ACTIVITY: Give back exactly the lines that run from the beginning of the entries to the line containing "if row ≥ o.rows", both included, and nothing else.

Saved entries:
==*==

/-- C_OP_ROW_EXECUTE (R135, R136, R138, R145): the op executes in one chain row; row number rows + p stands
for its leaving position p. -/
def execCOpRowExecute (a : ArrId) (op row : Nat) (s : State) : Out :=
  match (s.arr a).wave.find? (·.id == op) with
  | none => .next s
  | some o =>
    if row ≥ o.rows then .next (s.leaveEdge a o (row - o.rows)) else
    let p := row / 32
    let r := row % 32
    let b := s.chainArr a o.ctx p
    let sp := s.einjArr b fun e => ((s.arr b).rowReads o r).contains e
    let x := sp.arr b
    let s0 := sp.modArr a (·.modOp op fun q => { q with done := row + 1 })
    let owed := fun (w : Nat → CellWrite) =>
      s0.modArr b fun z => { z with pend := z.pend ++ (List.range 32).map fun c => w (r * 32 + c) }
    let s1 : State :=
      match o.ins with
      | .wrsr _ _ => owed fun cell => ⟨cell, o.ctx, .lfsr, (lfsrSeed (o.kat.truncate 32) (1024 * p + cell)).zeroExtend 256, 0⟩
      | .ckpt => owed fun cell => ⟨cell, o.ctx, .shadow, 0, 0⟩
      | .dataErrorTake _ _ => owed fun cell => ⟨cell, o.ctx, .lfsr, (x.shadowAt p cell o.ctx).zeroExtend 256, 0⟩
      | .katc ty =>
        s0.modArr a (·.modOp op fun q =>
          { q with katRow := (List.range 32).map fun c => katCell ty r c (q.katRow.getD c 0) })
      | i =>
        let (ws, f) := x.runRow o p r
        let olds := (List.range 32).map fun c => (x.commAt (r * 32 + c) o.ctx 2).word
        let bads := (List.range 32).filter fun c => x.errs.any fun e => e.detected && e.place == .comm (r * 32 + c) o.ctx 2
        let s2 := s0.modArr a (·.modOp op fun q => { q with cwOld := olds, cwBad := bads })
        let s3 :=
          if isSlow i then
            (s2.modArr a (·.modOp op fun q => { q with slow := q.slow ++ [(row, ws, f)] })).atEnd
              (s.now + 3) (.slowResultWrite a op row)
          else
            (s2.modArr b fun z => { z with pend := z.pend ++ ws }).modCtx a o.ctx fun y =>
              { y with fpflags := y.fpflags ||| f }
        let s4 := if o.shiftBad row then s3.raiseData a o.ctx 0x0003 o.seg else s3
        if x.errs.isEmpty then s4 else s4.readWords b (x.rowReads o r) a o.ctx o.seg
    let s4 := match o.capt with
      | some cp => if cp.east then s1.atAc (s.now + 1) (.eastCapture a op row) else s1
      | none => s1
    let s5 :=
      if r = 31 then s4.atAc (s.now + 1) (.cOpRowExecute a op (o.rows + p))
      else s4.atAc (s.now + 1) (.cOpRowExecute a op (row + 1))
    .next (s5.modArr a (·.opDone op))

==*==

OUTPUT FOR THIS TASK:
/-- C_OP_ROW_EXECUTE (R135, R136, R138, R145): the op executes in one chain row; row number rows + p stands
for its leaving position p. -/
def execCOpRowExecute (a : ArrId) (op row : Nat) (s : State) : Out :=
  match (s.arr a).wave.find? (·.id == op) with
  | none => .next s
  | some o =>
    if row ≥ o.rows then .next (s.leaveEdge a o (row - o.rows)) else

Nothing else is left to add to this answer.